#### Supplied records:
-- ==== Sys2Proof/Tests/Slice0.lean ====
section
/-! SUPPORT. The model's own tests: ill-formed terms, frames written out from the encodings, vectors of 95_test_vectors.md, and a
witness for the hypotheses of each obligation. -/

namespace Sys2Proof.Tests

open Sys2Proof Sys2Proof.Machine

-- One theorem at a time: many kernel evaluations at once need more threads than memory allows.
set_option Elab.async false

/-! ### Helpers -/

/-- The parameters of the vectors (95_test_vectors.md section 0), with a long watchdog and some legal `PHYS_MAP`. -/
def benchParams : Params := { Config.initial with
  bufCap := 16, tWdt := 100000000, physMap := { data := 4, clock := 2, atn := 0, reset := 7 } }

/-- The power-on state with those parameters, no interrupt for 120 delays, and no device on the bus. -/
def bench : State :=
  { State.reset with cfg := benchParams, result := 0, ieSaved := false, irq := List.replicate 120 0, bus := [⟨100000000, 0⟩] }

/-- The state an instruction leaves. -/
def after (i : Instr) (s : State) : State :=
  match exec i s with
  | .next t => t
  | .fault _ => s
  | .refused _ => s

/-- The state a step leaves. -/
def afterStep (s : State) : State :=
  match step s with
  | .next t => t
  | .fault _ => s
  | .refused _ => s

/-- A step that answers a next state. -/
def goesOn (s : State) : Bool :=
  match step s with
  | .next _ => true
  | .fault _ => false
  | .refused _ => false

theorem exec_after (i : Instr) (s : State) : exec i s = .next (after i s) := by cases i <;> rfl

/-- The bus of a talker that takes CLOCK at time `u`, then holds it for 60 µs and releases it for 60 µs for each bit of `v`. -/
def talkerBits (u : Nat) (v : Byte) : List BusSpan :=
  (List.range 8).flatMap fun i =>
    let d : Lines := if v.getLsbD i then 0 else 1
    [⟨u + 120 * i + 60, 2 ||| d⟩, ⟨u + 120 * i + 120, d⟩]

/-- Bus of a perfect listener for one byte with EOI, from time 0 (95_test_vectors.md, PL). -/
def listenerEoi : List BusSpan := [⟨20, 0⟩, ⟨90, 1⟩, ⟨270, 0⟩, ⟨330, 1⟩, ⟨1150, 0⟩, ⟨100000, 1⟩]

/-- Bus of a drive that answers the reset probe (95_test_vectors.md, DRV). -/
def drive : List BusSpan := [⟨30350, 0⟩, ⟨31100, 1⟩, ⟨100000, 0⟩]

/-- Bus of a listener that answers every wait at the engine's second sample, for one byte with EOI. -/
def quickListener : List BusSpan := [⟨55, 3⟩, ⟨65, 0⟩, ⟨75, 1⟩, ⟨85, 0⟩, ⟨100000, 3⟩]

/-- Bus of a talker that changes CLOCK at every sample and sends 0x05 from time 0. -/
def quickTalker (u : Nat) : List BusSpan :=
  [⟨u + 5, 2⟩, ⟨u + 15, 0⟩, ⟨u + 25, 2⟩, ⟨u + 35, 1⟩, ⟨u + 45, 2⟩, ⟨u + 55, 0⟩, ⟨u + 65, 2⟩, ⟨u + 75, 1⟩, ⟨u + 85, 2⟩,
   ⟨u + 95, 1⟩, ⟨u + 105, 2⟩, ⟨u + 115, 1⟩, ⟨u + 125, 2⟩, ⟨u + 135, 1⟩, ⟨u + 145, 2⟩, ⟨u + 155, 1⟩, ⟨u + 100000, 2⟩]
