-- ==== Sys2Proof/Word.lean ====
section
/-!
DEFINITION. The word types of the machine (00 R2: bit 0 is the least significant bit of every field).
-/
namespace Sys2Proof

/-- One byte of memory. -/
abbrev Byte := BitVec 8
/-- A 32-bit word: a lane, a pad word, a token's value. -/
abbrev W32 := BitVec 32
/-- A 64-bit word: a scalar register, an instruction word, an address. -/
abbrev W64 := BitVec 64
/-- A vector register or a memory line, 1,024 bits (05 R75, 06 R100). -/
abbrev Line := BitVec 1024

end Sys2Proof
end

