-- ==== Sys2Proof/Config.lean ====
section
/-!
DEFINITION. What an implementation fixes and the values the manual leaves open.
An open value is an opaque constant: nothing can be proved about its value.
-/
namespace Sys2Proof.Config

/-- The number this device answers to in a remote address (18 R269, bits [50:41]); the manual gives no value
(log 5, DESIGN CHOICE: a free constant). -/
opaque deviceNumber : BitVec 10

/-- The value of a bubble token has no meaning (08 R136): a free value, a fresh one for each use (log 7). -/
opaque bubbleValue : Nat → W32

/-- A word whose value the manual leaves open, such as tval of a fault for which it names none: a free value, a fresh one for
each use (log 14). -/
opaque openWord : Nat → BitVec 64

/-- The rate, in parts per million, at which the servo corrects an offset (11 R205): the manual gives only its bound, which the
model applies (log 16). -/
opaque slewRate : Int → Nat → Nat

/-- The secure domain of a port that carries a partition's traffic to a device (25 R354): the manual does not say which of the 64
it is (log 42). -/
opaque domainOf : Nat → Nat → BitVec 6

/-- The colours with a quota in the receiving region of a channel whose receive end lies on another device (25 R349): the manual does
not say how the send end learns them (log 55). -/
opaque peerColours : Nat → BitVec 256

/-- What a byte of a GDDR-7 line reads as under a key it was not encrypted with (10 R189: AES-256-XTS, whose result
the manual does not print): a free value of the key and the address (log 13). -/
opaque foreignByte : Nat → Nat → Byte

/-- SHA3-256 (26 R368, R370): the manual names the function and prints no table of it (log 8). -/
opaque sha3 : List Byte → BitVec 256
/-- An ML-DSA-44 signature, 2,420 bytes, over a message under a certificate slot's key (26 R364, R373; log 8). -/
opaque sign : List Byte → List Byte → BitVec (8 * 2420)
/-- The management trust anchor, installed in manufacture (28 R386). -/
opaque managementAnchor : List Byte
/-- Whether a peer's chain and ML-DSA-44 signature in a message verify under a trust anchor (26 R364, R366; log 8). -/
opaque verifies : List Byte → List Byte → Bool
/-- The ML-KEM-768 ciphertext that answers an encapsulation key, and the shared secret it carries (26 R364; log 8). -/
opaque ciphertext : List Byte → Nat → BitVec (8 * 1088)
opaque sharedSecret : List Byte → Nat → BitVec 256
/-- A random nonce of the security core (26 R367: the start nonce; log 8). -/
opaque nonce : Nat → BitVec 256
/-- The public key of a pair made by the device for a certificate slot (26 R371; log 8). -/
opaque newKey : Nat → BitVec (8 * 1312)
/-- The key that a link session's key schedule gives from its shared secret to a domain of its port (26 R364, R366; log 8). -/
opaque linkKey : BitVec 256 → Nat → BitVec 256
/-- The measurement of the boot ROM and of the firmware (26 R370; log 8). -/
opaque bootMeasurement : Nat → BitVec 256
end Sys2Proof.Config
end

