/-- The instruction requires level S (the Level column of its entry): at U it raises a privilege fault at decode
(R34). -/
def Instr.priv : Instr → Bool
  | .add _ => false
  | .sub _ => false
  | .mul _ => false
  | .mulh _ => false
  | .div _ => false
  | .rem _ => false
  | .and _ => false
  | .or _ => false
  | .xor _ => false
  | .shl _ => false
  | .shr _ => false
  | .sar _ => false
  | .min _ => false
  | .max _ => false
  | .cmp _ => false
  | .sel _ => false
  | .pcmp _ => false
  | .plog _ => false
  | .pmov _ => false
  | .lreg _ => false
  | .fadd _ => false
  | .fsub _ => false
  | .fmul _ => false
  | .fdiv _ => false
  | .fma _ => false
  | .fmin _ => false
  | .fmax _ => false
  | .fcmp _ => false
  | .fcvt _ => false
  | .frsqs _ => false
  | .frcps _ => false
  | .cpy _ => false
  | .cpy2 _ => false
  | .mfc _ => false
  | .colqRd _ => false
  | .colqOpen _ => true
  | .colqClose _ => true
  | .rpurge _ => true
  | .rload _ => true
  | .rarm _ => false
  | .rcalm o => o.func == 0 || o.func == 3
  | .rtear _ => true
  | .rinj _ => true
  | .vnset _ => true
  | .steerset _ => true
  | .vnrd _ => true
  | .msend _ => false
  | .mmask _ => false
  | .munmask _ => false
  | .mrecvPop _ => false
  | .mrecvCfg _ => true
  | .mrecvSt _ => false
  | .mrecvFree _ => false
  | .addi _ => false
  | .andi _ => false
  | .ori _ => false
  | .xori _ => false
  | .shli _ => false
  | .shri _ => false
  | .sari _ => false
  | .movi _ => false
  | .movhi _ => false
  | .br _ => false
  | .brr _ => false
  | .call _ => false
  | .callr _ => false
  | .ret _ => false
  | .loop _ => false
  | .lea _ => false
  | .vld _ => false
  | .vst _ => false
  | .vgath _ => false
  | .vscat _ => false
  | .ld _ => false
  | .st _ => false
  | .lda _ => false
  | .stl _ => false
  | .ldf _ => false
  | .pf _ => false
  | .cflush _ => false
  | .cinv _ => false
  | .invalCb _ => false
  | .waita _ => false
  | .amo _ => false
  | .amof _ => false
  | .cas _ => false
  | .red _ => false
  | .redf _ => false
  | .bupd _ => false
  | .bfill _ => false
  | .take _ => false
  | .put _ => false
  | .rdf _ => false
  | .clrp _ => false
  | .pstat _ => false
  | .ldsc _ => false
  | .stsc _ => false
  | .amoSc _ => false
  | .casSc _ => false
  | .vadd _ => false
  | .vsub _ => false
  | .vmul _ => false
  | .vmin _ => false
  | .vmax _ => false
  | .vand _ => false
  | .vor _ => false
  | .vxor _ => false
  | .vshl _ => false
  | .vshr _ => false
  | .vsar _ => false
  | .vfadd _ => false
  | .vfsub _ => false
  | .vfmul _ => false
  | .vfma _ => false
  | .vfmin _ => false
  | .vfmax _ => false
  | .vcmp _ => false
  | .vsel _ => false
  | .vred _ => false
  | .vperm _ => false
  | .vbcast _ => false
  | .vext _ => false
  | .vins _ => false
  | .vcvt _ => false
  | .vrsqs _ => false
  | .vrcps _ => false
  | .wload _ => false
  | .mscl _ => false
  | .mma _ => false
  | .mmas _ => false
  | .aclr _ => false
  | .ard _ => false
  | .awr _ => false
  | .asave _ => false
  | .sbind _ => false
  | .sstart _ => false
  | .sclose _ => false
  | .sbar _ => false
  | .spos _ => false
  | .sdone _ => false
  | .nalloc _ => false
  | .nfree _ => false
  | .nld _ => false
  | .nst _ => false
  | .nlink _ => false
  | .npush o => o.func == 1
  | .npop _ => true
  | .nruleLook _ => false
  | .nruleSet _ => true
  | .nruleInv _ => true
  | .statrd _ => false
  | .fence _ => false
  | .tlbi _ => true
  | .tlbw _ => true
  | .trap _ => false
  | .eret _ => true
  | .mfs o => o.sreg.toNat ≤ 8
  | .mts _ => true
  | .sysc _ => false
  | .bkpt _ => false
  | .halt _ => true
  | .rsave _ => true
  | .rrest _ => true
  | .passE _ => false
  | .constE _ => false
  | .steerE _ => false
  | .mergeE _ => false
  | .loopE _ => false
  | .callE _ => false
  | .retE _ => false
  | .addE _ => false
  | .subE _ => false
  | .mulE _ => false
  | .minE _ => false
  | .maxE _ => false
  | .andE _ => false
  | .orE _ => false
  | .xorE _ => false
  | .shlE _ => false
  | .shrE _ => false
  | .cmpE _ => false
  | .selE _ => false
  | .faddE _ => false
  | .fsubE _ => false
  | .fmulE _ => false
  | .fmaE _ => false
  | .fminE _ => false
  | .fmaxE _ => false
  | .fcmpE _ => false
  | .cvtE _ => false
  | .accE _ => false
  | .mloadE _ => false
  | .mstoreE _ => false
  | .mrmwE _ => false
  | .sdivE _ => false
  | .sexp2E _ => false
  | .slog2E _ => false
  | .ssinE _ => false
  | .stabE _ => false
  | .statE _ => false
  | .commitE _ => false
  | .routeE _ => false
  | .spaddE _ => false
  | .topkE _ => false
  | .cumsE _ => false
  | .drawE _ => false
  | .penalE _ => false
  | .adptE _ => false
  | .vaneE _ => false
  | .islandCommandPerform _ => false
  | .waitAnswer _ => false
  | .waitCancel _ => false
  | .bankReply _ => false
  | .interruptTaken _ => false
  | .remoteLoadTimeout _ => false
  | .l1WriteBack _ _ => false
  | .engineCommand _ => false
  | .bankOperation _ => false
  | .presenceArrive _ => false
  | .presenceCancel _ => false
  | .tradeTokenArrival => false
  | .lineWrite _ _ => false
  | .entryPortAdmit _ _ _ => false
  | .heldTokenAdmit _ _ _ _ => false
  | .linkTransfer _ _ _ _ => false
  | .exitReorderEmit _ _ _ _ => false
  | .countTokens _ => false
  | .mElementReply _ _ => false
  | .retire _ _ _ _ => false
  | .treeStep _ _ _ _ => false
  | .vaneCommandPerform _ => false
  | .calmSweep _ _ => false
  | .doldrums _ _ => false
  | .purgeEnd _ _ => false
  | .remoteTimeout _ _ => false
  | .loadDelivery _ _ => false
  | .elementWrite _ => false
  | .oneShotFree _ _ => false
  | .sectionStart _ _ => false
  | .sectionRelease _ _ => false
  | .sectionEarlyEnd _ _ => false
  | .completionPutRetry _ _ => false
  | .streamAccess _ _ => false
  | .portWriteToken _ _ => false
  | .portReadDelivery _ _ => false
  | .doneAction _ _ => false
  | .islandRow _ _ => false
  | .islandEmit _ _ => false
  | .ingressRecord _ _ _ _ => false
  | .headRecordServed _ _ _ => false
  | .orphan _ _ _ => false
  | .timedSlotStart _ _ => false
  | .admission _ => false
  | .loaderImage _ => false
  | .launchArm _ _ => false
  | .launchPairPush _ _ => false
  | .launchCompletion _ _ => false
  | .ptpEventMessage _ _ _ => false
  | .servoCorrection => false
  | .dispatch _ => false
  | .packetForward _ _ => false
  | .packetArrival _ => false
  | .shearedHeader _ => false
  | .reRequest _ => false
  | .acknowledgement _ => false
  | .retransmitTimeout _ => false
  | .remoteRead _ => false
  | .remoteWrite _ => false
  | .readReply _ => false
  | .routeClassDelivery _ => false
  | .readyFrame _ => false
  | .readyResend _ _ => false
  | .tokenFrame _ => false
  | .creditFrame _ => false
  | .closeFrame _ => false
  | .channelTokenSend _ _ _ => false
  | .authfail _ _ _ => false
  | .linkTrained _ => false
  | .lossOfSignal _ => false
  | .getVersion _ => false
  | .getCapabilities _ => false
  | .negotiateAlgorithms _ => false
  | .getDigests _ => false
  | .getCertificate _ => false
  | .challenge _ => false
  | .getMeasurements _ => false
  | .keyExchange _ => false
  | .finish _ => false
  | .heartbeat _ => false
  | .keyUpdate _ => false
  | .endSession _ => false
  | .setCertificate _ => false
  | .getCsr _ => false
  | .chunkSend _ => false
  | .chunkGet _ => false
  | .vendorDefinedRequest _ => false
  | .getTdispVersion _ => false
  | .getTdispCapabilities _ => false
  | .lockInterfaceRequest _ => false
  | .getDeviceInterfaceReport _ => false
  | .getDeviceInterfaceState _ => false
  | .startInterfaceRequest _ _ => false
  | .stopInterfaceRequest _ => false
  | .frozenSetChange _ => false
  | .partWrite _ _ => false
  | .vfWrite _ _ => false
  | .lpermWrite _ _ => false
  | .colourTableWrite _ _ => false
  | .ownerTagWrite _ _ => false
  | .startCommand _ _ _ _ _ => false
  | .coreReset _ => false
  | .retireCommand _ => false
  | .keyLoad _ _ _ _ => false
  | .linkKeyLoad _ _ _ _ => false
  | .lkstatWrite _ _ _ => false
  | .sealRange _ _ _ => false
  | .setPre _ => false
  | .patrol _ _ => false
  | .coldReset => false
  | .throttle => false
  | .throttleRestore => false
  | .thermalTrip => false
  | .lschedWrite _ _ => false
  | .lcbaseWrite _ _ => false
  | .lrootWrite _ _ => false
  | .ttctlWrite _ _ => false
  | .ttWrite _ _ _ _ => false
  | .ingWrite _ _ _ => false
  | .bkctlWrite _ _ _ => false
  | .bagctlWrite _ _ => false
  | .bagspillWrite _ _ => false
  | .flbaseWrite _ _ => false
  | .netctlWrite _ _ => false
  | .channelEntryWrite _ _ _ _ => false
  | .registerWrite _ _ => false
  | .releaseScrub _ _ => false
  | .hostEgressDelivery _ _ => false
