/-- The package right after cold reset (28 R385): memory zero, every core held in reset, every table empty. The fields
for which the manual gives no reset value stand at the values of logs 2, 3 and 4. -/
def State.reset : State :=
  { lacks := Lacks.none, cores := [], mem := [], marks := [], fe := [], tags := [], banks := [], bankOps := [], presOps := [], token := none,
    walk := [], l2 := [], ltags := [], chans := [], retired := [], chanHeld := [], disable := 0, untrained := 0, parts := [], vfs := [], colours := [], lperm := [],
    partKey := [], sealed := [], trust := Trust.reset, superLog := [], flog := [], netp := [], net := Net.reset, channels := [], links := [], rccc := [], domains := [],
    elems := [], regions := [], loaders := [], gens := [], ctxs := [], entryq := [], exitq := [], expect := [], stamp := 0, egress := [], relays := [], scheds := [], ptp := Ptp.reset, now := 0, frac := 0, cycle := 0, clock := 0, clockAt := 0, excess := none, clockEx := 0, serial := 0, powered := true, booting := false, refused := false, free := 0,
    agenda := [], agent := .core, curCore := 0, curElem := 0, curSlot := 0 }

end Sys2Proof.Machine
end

#### Assigned task:
Everything from the first line above through the line that contains "open Sys2Proof Sys2Proof.Machine" should be duplicated exactly, please, and nothing beyond it.

#### Response box:
-- ==== Sys2Proof/Tests/Slice0.lean ====
section
/-! SUPPORT. The model's own tests: ill-formed terms, frames written out from the encodings, vectors of 95_test_vectors.md, and a
witness for the hypotheses of each obligation. -/

namespace Sys2Proof.Tests

open Sys2Proof Sys2Proof.Machine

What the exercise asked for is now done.